EXERCISE. Retype, exactly and only, each line from the one containing "have returned. -/" to the end of the records below.

DATA SUPPLIED section start

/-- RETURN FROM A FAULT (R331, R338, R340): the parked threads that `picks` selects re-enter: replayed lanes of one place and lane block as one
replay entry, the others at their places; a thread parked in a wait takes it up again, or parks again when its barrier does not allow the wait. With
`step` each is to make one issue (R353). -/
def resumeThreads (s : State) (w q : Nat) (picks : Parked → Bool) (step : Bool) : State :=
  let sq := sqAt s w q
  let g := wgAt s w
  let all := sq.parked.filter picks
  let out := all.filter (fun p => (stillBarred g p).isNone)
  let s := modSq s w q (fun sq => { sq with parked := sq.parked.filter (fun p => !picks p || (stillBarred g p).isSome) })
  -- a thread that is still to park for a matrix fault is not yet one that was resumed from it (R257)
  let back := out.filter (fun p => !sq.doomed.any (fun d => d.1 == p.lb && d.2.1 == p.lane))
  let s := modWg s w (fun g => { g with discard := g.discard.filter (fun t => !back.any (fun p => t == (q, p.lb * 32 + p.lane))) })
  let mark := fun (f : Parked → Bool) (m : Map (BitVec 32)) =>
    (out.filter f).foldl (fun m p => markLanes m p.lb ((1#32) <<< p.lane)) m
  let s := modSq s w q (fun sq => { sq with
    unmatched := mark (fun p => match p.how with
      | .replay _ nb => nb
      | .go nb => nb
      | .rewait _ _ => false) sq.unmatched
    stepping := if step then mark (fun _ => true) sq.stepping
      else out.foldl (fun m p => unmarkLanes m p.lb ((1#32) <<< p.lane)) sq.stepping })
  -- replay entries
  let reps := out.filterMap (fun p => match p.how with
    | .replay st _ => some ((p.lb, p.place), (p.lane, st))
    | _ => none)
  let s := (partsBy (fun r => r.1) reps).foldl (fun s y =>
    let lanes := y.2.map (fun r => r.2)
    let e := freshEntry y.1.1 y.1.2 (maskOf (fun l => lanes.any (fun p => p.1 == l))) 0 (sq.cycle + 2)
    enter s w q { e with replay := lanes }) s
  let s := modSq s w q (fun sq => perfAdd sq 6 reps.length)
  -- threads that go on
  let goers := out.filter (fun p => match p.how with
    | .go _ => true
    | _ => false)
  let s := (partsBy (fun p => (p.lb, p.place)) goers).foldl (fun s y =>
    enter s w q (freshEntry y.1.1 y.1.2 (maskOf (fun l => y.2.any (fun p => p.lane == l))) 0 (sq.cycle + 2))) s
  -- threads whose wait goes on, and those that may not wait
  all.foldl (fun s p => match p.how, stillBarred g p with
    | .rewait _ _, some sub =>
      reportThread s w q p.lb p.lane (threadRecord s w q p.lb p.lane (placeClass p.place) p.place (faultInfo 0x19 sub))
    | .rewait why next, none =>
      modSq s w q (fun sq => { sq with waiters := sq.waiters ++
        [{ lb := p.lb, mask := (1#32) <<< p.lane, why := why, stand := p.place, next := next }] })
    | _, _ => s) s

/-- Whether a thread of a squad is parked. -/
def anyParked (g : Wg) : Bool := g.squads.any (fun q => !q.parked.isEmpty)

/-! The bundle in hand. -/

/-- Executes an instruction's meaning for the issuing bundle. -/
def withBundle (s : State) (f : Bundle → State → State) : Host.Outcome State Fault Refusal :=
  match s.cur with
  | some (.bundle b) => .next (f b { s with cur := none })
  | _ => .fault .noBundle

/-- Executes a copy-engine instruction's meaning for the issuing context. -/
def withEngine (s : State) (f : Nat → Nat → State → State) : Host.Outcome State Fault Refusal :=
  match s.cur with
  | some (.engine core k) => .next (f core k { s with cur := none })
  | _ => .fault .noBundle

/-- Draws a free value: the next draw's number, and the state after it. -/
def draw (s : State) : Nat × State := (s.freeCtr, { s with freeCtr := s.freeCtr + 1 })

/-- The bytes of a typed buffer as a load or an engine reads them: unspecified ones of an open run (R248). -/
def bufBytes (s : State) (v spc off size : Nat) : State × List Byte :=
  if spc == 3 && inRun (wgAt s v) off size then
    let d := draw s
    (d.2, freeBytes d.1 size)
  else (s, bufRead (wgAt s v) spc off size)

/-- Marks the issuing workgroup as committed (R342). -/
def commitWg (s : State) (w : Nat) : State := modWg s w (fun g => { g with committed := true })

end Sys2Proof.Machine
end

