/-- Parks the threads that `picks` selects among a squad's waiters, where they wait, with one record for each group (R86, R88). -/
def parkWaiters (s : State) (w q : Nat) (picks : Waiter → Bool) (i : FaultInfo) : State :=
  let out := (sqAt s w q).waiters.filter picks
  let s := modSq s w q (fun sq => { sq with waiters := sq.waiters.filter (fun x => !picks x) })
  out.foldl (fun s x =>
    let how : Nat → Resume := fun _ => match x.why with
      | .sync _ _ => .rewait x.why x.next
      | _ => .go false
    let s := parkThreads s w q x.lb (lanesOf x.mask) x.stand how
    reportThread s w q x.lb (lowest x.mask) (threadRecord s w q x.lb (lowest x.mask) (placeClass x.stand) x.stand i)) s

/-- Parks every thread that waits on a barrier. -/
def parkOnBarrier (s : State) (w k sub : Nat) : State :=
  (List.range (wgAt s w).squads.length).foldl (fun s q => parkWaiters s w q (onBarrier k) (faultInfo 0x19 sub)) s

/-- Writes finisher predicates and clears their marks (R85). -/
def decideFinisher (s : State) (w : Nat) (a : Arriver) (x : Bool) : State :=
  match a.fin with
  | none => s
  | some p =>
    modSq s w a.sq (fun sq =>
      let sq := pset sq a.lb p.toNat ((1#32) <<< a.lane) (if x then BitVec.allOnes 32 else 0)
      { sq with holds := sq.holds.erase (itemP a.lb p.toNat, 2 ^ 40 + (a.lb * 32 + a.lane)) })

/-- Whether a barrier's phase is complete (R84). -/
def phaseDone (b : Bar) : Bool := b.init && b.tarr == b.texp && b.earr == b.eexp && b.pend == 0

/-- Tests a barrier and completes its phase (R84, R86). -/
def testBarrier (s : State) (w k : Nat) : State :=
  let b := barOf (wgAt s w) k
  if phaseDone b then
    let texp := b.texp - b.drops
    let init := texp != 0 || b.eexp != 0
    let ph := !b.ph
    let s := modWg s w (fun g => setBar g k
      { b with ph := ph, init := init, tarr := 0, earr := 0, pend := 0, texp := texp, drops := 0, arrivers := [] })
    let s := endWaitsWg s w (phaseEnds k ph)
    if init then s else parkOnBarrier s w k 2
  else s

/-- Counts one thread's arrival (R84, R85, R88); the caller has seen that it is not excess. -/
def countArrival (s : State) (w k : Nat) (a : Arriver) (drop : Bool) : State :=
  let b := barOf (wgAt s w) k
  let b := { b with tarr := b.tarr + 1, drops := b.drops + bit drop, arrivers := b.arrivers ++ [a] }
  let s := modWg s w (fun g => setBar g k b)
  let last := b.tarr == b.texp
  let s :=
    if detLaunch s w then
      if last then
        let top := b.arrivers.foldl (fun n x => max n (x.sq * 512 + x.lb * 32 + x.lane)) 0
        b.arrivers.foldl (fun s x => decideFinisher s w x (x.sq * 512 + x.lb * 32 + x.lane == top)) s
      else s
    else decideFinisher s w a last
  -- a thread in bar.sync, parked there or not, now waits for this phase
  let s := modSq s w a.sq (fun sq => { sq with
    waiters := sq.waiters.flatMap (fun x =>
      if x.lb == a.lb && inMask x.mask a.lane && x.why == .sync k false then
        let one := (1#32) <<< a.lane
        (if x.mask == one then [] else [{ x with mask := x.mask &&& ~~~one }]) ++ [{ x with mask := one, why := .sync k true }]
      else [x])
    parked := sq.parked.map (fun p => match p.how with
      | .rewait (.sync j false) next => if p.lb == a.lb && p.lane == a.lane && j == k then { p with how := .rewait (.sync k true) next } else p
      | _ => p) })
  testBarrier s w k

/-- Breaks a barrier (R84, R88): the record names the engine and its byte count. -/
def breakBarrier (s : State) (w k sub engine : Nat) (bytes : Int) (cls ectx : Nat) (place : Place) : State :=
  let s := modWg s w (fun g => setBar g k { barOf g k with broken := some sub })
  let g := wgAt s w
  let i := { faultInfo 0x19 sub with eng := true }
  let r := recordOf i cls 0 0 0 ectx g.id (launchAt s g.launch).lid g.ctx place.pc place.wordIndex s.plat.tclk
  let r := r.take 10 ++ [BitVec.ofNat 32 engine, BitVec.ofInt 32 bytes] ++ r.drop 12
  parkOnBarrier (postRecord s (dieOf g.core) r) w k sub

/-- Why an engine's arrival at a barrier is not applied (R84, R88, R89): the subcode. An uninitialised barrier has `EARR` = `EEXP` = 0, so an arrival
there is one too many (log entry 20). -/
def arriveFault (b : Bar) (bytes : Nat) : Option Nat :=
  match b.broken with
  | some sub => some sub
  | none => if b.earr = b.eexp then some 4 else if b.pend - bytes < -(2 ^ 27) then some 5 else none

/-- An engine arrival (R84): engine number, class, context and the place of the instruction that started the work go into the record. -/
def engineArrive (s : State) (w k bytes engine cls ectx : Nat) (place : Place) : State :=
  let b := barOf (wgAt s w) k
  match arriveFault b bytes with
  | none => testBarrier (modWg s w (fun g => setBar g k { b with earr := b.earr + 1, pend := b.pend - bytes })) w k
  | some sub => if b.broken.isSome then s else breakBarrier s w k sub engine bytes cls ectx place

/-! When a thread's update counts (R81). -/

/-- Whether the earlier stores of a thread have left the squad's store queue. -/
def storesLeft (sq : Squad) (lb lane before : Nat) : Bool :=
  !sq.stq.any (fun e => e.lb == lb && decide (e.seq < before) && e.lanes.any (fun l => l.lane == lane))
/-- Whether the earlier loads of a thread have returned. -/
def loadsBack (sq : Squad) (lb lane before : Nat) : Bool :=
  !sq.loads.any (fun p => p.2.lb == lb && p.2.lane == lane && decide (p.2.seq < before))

DATA SUPPLIED section end

WRITTEN RESPONSE.
/-- Whether the earlier loads of a thread have returned. -/
def loadsBack (sq : Squad) (lb lane before : Nat) : Bool :=
  !sq.loads.any (fun p => p.2.lb == lb && p.2.lane == lane && decide (p.2.seq < before))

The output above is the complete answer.